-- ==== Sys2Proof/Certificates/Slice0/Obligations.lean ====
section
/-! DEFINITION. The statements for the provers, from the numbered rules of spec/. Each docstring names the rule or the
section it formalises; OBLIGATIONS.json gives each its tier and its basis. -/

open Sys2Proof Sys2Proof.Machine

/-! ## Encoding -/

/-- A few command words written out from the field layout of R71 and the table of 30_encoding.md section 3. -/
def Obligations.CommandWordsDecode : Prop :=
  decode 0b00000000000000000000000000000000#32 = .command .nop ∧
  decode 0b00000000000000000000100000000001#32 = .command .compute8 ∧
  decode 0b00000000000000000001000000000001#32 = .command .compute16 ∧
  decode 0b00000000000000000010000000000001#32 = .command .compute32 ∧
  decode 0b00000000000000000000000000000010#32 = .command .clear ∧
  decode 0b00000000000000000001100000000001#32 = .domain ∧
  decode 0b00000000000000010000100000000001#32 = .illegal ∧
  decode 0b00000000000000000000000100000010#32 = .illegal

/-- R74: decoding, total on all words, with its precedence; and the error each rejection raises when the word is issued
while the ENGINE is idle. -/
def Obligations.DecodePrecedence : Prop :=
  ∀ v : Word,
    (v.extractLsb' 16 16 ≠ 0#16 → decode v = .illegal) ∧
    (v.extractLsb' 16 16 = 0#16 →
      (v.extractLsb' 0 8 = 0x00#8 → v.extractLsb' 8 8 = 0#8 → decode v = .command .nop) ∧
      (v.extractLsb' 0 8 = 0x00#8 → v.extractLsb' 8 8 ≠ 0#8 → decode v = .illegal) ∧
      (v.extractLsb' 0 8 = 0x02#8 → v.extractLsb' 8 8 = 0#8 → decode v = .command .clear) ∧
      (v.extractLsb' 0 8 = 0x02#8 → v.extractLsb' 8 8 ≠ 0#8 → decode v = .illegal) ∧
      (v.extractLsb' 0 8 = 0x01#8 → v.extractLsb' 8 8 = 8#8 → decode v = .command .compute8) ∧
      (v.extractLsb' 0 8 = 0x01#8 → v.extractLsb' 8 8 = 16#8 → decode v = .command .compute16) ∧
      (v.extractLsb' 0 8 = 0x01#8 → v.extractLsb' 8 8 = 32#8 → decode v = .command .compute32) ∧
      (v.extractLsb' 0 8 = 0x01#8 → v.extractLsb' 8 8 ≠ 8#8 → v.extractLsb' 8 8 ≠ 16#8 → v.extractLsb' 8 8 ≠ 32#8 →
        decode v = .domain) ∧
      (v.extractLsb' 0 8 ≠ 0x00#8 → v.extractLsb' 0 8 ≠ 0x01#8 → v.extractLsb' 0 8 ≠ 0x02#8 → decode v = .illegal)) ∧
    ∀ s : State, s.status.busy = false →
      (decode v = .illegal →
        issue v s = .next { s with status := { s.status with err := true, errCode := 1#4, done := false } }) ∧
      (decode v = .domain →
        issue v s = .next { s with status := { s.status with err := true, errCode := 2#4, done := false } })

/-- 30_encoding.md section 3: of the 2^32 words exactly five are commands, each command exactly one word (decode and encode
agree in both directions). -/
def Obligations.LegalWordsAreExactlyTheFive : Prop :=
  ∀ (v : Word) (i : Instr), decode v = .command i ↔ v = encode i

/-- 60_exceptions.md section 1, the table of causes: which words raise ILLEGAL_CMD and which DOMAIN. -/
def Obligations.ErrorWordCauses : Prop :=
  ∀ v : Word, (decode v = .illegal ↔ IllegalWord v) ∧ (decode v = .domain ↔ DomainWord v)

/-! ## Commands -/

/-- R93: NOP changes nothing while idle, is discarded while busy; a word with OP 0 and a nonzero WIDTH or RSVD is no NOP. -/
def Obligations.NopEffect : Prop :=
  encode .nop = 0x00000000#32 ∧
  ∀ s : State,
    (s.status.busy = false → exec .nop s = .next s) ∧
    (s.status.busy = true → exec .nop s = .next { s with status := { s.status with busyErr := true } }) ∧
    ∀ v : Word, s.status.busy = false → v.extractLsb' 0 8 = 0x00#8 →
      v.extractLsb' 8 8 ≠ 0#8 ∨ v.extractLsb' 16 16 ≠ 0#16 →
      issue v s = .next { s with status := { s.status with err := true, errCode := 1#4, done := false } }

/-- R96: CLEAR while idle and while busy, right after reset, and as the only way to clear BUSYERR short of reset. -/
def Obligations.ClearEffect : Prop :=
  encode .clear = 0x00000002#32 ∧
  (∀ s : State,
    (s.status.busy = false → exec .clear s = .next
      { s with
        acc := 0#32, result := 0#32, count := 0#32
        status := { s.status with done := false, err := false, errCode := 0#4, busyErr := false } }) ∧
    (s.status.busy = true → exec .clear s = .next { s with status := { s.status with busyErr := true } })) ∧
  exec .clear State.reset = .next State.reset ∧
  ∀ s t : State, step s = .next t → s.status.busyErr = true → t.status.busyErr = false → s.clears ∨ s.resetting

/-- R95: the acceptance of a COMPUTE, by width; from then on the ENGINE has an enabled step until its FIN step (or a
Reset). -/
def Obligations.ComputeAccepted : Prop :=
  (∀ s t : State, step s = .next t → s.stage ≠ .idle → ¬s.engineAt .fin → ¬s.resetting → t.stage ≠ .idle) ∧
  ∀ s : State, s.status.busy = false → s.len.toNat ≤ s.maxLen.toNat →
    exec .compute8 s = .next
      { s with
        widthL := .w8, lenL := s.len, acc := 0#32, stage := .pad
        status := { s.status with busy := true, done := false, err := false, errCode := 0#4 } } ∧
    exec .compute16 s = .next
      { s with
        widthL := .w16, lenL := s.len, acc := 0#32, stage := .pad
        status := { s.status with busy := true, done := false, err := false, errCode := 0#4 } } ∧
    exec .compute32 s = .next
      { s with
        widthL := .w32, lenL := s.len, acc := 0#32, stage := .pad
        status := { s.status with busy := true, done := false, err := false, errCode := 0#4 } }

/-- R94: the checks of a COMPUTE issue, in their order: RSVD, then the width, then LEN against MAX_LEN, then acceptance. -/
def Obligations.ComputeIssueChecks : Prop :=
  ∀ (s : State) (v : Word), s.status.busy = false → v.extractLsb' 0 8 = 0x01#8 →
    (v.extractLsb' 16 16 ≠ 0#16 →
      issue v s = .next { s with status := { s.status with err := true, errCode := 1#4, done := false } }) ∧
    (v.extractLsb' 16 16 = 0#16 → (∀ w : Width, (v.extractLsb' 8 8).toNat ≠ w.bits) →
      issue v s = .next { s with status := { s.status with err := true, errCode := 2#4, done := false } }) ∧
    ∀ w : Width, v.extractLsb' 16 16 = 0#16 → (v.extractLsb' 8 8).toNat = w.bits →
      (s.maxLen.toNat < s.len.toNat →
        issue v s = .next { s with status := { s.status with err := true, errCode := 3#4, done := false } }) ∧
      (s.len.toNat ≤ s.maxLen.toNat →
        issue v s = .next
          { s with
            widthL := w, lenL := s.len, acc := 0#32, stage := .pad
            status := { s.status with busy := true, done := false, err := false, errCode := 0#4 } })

* * *

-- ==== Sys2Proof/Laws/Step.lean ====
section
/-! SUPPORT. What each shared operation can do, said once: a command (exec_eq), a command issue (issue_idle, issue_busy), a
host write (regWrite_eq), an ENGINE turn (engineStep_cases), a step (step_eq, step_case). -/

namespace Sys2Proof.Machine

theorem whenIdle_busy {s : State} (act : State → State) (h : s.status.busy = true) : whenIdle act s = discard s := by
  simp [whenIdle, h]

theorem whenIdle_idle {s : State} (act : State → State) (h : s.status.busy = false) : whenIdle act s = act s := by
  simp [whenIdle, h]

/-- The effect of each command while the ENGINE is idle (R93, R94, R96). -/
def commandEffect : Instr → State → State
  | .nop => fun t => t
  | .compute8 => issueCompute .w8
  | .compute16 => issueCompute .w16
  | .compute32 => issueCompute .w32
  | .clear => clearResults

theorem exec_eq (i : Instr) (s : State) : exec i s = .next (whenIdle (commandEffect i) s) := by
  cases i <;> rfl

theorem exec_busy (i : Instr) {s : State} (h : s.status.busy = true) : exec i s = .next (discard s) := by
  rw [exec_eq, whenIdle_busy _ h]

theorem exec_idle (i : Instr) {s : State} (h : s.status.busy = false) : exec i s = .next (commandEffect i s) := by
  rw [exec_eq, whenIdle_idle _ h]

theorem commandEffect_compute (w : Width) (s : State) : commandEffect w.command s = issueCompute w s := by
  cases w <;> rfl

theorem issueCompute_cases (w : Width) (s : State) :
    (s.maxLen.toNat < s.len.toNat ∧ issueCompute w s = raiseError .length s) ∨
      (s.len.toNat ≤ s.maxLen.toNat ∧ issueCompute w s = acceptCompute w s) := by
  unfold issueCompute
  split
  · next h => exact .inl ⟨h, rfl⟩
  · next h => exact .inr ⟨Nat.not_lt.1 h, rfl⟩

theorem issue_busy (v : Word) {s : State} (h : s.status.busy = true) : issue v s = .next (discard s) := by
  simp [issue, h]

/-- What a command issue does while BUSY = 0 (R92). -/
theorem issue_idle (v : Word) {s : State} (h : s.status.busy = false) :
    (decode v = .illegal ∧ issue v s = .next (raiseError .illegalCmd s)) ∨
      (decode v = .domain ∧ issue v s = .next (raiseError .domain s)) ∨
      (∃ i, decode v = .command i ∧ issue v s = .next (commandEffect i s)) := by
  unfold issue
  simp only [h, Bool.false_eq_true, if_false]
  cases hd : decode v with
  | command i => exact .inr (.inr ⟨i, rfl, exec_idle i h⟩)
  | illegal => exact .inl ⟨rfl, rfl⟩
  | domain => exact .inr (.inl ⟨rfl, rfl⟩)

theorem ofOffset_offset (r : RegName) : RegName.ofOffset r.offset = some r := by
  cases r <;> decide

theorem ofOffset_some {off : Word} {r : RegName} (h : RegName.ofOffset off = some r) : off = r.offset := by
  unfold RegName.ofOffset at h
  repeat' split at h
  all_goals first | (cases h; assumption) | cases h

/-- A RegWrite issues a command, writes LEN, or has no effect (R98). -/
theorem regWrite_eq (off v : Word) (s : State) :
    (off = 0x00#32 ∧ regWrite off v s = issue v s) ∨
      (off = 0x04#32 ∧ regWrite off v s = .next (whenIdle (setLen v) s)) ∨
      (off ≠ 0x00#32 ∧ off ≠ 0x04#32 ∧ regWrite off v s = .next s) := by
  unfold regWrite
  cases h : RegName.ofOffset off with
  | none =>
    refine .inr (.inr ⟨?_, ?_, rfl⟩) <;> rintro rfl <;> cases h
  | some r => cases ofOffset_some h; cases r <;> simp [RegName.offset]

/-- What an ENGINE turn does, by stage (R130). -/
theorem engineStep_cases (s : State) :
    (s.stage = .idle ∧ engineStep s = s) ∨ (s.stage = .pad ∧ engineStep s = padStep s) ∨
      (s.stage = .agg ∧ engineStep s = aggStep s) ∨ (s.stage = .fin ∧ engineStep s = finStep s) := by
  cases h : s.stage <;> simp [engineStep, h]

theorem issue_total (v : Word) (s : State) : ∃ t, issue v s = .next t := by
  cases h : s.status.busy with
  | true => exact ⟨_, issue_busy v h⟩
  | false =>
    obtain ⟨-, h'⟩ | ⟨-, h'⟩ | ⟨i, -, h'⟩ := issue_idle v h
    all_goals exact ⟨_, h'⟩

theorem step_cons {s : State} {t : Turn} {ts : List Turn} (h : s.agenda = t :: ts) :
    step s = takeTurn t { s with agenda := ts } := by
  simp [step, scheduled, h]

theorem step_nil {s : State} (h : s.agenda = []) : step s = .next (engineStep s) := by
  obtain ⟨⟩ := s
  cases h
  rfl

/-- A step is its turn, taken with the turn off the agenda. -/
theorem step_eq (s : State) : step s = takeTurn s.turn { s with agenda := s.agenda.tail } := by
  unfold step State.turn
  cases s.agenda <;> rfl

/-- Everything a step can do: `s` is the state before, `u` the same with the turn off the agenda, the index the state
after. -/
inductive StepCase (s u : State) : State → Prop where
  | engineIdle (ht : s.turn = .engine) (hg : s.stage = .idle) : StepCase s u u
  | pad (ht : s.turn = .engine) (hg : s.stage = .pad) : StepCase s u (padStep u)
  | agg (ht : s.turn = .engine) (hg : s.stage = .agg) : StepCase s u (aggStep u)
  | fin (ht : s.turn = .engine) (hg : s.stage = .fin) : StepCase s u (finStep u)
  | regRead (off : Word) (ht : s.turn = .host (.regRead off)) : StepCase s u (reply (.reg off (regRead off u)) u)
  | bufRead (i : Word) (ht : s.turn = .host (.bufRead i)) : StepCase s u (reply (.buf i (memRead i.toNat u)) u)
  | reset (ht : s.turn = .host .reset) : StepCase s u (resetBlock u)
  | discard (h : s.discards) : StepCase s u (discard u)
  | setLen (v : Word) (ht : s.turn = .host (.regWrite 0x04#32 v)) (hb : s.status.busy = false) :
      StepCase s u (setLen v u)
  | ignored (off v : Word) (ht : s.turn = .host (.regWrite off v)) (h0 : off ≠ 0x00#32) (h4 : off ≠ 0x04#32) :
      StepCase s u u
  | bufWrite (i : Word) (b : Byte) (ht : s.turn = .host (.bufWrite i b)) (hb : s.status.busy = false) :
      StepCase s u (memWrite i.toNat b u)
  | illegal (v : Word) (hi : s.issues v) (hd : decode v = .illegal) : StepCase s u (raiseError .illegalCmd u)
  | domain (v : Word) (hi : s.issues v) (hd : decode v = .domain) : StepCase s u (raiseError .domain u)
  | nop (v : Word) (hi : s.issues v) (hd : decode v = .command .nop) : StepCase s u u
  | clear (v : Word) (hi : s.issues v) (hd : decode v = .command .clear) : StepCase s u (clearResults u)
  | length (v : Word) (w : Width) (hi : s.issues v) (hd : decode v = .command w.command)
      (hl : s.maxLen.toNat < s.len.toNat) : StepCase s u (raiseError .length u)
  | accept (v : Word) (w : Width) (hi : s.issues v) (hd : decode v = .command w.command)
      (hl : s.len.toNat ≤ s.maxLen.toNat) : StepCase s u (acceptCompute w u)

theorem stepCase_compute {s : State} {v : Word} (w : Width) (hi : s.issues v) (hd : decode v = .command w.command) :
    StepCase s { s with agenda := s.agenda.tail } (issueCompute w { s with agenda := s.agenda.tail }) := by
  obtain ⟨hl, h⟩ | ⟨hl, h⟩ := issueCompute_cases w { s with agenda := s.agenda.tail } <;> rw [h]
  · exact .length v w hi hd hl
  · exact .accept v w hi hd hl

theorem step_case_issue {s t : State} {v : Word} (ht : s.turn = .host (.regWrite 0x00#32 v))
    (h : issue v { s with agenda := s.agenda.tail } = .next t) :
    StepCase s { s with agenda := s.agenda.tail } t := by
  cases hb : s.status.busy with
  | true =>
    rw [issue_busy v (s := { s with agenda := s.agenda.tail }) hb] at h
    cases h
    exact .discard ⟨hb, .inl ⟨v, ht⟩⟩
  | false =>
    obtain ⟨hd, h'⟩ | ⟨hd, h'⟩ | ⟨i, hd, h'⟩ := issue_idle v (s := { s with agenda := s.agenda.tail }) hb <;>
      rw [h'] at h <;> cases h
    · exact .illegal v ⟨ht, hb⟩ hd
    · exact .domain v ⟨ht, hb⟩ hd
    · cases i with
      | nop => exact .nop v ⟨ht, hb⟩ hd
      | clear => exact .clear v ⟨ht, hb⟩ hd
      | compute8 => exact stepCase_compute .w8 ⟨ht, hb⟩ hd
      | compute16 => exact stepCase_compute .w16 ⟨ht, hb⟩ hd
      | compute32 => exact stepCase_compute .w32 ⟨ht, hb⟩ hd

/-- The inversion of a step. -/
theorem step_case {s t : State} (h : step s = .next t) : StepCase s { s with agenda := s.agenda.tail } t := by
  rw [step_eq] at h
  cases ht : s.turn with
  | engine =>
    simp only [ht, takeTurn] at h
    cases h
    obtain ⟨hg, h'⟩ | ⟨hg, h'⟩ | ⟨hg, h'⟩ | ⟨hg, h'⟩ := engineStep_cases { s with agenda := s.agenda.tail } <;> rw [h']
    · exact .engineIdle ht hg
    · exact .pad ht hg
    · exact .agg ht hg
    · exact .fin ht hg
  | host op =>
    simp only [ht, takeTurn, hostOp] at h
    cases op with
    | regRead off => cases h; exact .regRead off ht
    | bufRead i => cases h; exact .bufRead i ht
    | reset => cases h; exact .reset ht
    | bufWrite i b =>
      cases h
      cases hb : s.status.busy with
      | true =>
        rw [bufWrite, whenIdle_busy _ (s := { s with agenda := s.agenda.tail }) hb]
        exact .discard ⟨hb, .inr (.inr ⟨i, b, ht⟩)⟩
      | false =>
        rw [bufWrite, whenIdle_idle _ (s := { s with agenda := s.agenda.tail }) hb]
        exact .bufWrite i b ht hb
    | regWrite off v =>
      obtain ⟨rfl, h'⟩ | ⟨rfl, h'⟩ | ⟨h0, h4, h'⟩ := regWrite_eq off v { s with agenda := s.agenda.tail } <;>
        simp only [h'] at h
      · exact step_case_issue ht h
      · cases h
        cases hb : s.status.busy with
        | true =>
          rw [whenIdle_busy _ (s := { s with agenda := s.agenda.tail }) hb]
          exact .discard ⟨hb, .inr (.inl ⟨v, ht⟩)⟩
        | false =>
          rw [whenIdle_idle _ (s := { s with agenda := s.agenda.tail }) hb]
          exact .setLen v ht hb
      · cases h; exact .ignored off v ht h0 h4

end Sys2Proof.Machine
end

> **AIM OF THE EXERCISE**: Output exactly the lines of the material above from the one containing "theorem ofOffset_offset (r" up to and including the one containing "s.agenda = t".

> **ANSWER AREA**:
theorem ofOffset_offset (r : RegName) : RegName.ofOffset r.offset = some r := by
  cases r <;> decide

theorem ofOffset_some {off : Word} {r : RegName} (h : RegName.ofOffset off = some r) : off = r.offset := by
  unfold RegName.ofOffset at h
  repeat' split at h
  all_goals first | (cases h; assumption) | cases h

/-- A RegWrite issues a command, writes LEN, or has no effect (R98). -/
theorem regWrite_eq (off v : Word) (s : State) :
    (off = 0x00#32 ∧ regWrite off v s = issue v s) ∨
      (off = 0x04#32 ∧ regWrite off v s = .next (whenIdle (setLen v) s)) ∨
      (off ≠ 0x00#32 ∧ off ≠ 0x04#32 ∧ regWrite off v s = .next s) := by
  unfold regWrite
  cases h : RegName.ofOffset off with
  | none =>
    refine .inr (.inr ⟨?_, ?_, rfl⟩) <;> rintro rfl <;> cases h
  | some r => cases ofOffset_some h; cases r <;> simp [RegName.offset]

/-- What an ENGINE turn does, by stage (R130). -/
theorem engineStep_cases (s : State) :
    (s.stage = .idle ∧ engineStep s = s) ∨ (s.stage = .pad ∧ engineStep s = padStep s) ∨
      (s.stage = .agg ∧ engineStep s = aggStep s) ∨ (s.stage = .fin ∧ engineStep s = finStep s) := by
  cases h : s.stage <;> simp [engineStep, h]

theorem issue_total (v : Word) (s : State) : ∃ t, issue v s = .next t := by
  cases h : s.status.busy with
  | true => exact ⟨_, issue_busy v h⟩
  | false =>
    obtain ⟨-, h'⟩ | ⟨-, h'⟩ | ⟨i, -, h'⟩ := issue_idle v h
    all_goals exact ⟨_, h'⟩

theorem step_cons {s : State} {t : Turn} {ts : List Turn} (h : s.agenda = t :: ts) :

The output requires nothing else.